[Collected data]
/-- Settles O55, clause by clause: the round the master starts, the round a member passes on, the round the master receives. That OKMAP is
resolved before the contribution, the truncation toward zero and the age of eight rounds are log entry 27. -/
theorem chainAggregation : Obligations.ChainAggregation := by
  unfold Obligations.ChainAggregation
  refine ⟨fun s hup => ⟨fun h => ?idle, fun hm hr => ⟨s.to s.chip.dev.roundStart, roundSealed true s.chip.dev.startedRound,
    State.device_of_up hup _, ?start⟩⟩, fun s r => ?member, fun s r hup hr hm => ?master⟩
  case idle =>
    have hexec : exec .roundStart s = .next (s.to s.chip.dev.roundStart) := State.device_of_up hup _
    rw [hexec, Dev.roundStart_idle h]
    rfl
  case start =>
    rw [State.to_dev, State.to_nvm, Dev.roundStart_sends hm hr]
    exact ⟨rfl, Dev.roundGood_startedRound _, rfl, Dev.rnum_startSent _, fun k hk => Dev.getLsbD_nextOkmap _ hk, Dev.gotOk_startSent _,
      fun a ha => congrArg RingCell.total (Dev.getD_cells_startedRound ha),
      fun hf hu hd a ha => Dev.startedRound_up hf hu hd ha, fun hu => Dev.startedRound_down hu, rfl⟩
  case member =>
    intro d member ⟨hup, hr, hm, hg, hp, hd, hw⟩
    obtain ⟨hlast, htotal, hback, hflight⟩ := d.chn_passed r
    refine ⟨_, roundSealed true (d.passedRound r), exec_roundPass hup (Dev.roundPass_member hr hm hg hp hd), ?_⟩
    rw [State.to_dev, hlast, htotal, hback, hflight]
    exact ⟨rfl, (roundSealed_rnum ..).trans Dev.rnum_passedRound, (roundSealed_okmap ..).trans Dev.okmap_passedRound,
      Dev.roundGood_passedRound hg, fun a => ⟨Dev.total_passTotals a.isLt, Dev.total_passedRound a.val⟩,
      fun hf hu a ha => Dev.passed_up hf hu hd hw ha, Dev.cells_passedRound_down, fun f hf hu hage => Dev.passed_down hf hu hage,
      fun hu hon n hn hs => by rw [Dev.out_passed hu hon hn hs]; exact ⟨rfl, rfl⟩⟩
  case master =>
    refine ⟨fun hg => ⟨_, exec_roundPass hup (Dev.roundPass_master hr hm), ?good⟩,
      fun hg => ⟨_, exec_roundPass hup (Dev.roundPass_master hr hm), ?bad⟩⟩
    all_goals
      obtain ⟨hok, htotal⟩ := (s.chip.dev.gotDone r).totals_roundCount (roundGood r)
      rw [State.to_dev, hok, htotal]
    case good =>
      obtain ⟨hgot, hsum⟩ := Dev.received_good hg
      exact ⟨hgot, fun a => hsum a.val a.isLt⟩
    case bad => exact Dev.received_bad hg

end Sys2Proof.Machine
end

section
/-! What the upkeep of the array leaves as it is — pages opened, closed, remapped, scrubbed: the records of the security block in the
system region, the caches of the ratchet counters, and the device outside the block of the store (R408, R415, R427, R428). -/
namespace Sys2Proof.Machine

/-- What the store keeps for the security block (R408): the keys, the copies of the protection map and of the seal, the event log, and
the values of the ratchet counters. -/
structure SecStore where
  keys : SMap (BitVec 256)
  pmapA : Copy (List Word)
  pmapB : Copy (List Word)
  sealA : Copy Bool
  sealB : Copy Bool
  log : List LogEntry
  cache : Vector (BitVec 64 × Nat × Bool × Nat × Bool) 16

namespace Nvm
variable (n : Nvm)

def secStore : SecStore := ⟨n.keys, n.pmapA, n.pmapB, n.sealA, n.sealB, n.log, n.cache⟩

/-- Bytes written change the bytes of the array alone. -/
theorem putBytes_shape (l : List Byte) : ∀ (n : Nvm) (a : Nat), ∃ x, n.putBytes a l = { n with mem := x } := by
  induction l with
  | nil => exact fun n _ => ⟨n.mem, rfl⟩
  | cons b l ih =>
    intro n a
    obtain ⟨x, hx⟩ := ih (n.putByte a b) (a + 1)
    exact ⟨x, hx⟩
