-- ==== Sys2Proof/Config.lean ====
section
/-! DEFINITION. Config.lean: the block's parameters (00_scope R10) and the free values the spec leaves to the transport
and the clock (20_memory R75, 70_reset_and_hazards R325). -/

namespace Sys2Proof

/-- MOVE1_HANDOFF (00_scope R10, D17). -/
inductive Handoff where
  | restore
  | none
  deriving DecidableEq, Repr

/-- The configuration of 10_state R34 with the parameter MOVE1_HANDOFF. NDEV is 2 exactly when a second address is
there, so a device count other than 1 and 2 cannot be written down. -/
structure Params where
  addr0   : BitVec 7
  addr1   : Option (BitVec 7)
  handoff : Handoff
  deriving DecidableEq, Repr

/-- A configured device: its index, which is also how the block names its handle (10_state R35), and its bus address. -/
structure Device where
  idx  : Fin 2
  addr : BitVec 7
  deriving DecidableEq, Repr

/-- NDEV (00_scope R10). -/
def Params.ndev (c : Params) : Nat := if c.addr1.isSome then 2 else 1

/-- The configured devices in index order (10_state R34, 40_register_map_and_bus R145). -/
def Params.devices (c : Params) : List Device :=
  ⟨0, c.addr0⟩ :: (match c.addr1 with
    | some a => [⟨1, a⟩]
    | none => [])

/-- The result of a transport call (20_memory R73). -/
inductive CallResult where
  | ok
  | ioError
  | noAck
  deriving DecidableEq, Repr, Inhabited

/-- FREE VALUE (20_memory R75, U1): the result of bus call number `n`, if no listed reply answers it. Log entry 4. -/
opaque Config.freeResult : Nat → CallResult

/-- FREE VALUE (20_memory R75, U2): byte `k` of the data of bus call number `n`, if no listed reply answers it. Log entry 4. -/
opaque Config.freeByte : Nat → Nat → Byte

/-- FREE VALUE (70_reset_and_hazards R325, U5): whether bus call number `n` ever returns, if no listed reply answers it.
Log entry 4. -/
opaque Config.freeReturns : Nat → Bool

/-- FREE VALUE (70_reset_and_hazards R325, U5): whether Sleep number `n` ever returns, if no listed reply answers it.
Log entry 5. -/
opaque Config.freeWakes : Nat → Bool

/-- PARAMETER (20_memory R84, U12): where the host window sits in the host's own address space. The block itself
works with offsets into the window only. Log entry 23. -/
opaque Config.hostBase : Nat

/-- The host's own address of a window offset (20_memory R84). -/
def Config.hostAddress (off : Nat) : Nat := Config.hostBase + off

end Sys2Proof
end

Your assignment: Each line of the data is to be transcribed exactly.

Output for this task:
/-- Settles O55, clause by clause: the round the master starts, the round a member passes on, the round the master receives. That OKMAP is
resolved before the contribution, the truncation toward zero and the age of eight rounds are log entry 27. -/
theorem chainAggregation : Obligations.ChainAggregation := by
  unfold Obligations.ChainAggregation
  refine ⟨fun s hup => ⟨fun h => ?idle, fun hm hr => ⟨s.to s.chip.dev.roundStart, roundSealed true s.chip.dev.startedRound,
    State.device_of_up hup _, ?start⟩⟩, fun s r => ?member, fun s r hup hr hm => ?master⟩
  case idle =>
    have hexec : exec .roundStart s = .next (s.to s.chip.dev.roundStart) := State.device_of_up hup _
    rw [hexec, Dev.roundStart_idle h]
    rfl
  case start =>
    rw [State.to_dev, State.to_nvm, Dev.roundStart_sends hm hr]
    exact ⟨rfl, Dev.roundGood_startedRound _, rfl, Dev.rnum_startSent _, fun k hk => Dev.getLsbD_nextOkmap _ hk, Dev.gotOk_startSent _,
      fun a ha => congrArg RingCell.total (Dev.getD_cells_startedRound ha),
      fun hf hu hd a ha => Dev.startedRound_up hf hu hd ha, fun hu => Dev.startedRound_down hu, rfl⟩
  case member =>
    intro d member ⟨hup, hr, hm, hg, hp, hd, hw⟩
    obtain ⟨hlast, htotal, hback, hflight⟩ := d.chn_passed r
    refine ⟨_, roundSealed true (d.passedRound r), exec_roundPass hup (Dev.roundPass_member hr hm hg hp hd), ?_⟩
    rw [State.to_dev, hlast, htotal, hback, hflight]
    exact ⟨rfl, (roundSealed_rnum ..).trans Dev.rnum_passedRound, (roundSealed_okmap ..).trans Dev.okmap_passedRound,
      Dev.roundGood_passedRound hg, fun a => ⟨Dev.total_passTotals a.isLt, Dev.total_passedRound a.val⟩,
      fun hf hu a ha => Dev.passed_up hf hu hd hw ha, Dev.cells_passedRound_down, fun f hf hu hage => Dev.passed_down hf hu hage,
      fun hu hon n hn hs => by rw [Dev.out_passed hu hon hn hs]; exact ⟨rfl, rfl⟩⟩
  case master =>
    refine ⟨fun hg => ⟨_, exec_roundPass hup (Dev.roundPass_master hr hm), ?good⟩,
      fun hg => ⟨_, exec_roundPass hup (Dev.roundPass_master hr hm), ?bad⟩⟩
    all_goals
      obtain ⟨hok, htotal⟩ := (s.chip.dev.gotDone r).totals_roundCount (roundGood r)
      rw [State.to_dev, hok, htotal]
    case good =>
      obtain ⟨hgot, hsum⟩ := Dev.received_good hg
      exact ⟨hgot, fun a => hsum a.val a.isLt⟩
    case bad => exact Dev.received_bad hg

end Sys2Proof.Machine
end

section
/-! What the upkeep of the array leaves as it is — pages opened, closed, remapped, scrubbed: the records of the security block in the
system region, the caches of the ratchet counters, and the device outside the block of the store (R408, R415, R427, R428). -/
namespace Sys2Proof.Machine

/-- What the store keeps for the security block (R408): the keys, the copies of the protection map and of the seal, the event log, and
the values of the ratchet counters. -/
structure SecStore where
  keys : SMap (BitVec 256)
  pmapA : Copy (List Word)
  pmapB : Copy (List Word)
  sealA : Copy Bool
  sealB : Copy Bool
  log : List LogEntry
  cache : Vector (BitVec 64 × Nat × Bool × Nat × Bool) 16

namespace Nvm
variable (n : Nvm)

def secStore : SecStore := ⟨n.keys, n.pmapA, n.pmapB, n.sealA, n.sealB, n.log, n.cache⟩

/-- Bytes written change the bytes of the array alone. -/
theorem putBytes_shape (l : List Byte) : ∀ (n : Nvm) (a : Nat), ∃ x, n.putBytes a l = { n with mem := x } := by
  induction l with
  | nil => exact fun n _ => ⟨n.mem, rfl⟩
  | cons b l ih =>
    intro n a
    obtain ⟨x, hx⟩ := ih (n.putByte a b) (a + 1)
    exact ⟨x, hx⟩
-- ==== Sys2Proof/Config.lean ====
section
/-! DEFINITION. Config.lean: the block's parameters (00_scope R10) and the free values the spec leaves to the transport
and the clock (20_memory R75, 70_reset_and_hazards R325). -/

namespace Sys2Proof

/-- MOVE1_HANDOFF (00_scope R10, D17). -/
inductive Handoff where
  | restore
  | none
  deriving DecidableEq, Repr

/-- The configuration of 10_state R34 with the parameter MOVE1_HANDOFF. NDEV is 2 exactly when a second address is
there, so a device count other than 1 and 2 cannot be written down. -/
structure Params where
  addr0   : BitVec 7
  addr1   : Option (BitVec 7)
  handoff : Handoff
  deriving DecidableEq, Repr

/-- A configured device: its index, which is also how the block names its handle (10_state R35), and its bus address. -/
structure Device where
  idx  : Fin 2
  addr : BitVec 7
  deriving DecidableEq, Repr

/-- NDEV (00_scope R10). -/
def Params.ndev (c : Params) : Nat := if c.addr1.isSome then 2 else 1

/-- The configured devices in index order (10_state R34, 40_register_map_and_bus R145). -/
def Params.devices (c : Params) : List Device :=
  ⟨0, c.addr0⟩ :: (match c.addr1 with
    | some a => [⟨1, a⟩]
    | none => [])

/-- The result of a transport call (20_memory R73). -/
inductive CallResult where
  | ok
  | ioError
  | noAck
  deriving DecidableEq, Repr, Inhabited

/-- FREE VALUE (20_memory R75, U1): the result of bus call number `n`, if no listed reply answers it. Log entry 4. -/
opaque Config.freeResult : Nat → CallResult

/-- FREE VALUE (20_memory R75, U2): byte `k` of the data of bus call number `n`, if no listed reply answers it. Log entry 4. -/
opaque Config.freeByte : Nat → Nat → Byte

/-- FREE VALUE (70_reset_and_hazards R325, U5): whether bus call number `n` ever returns, if no listed reply answers it.
Log entry 4. -/
opaque Config.freeReturns : Nat → Bool

/-- FREE VALUE (70_reset_and_hazards R325, U5): whether Sleep number `n` ever returns, if no listed reply answers it.
Log entry 5. -/
opaque Config.freeWakes : Nat → Bool

/-- PARAMETER (20_memory R84, U12): where the host window sits in the host's own address space. The block itself
works with offsets into the window only. Log entry 23. -/
opaque Config.hostBase : Nat

/-- The host's own address of a window offset (20_memory R84). -/
def Config.hostAddress (off : Nat) : Nat := Config.hostBase + off

end Sys2Proof
end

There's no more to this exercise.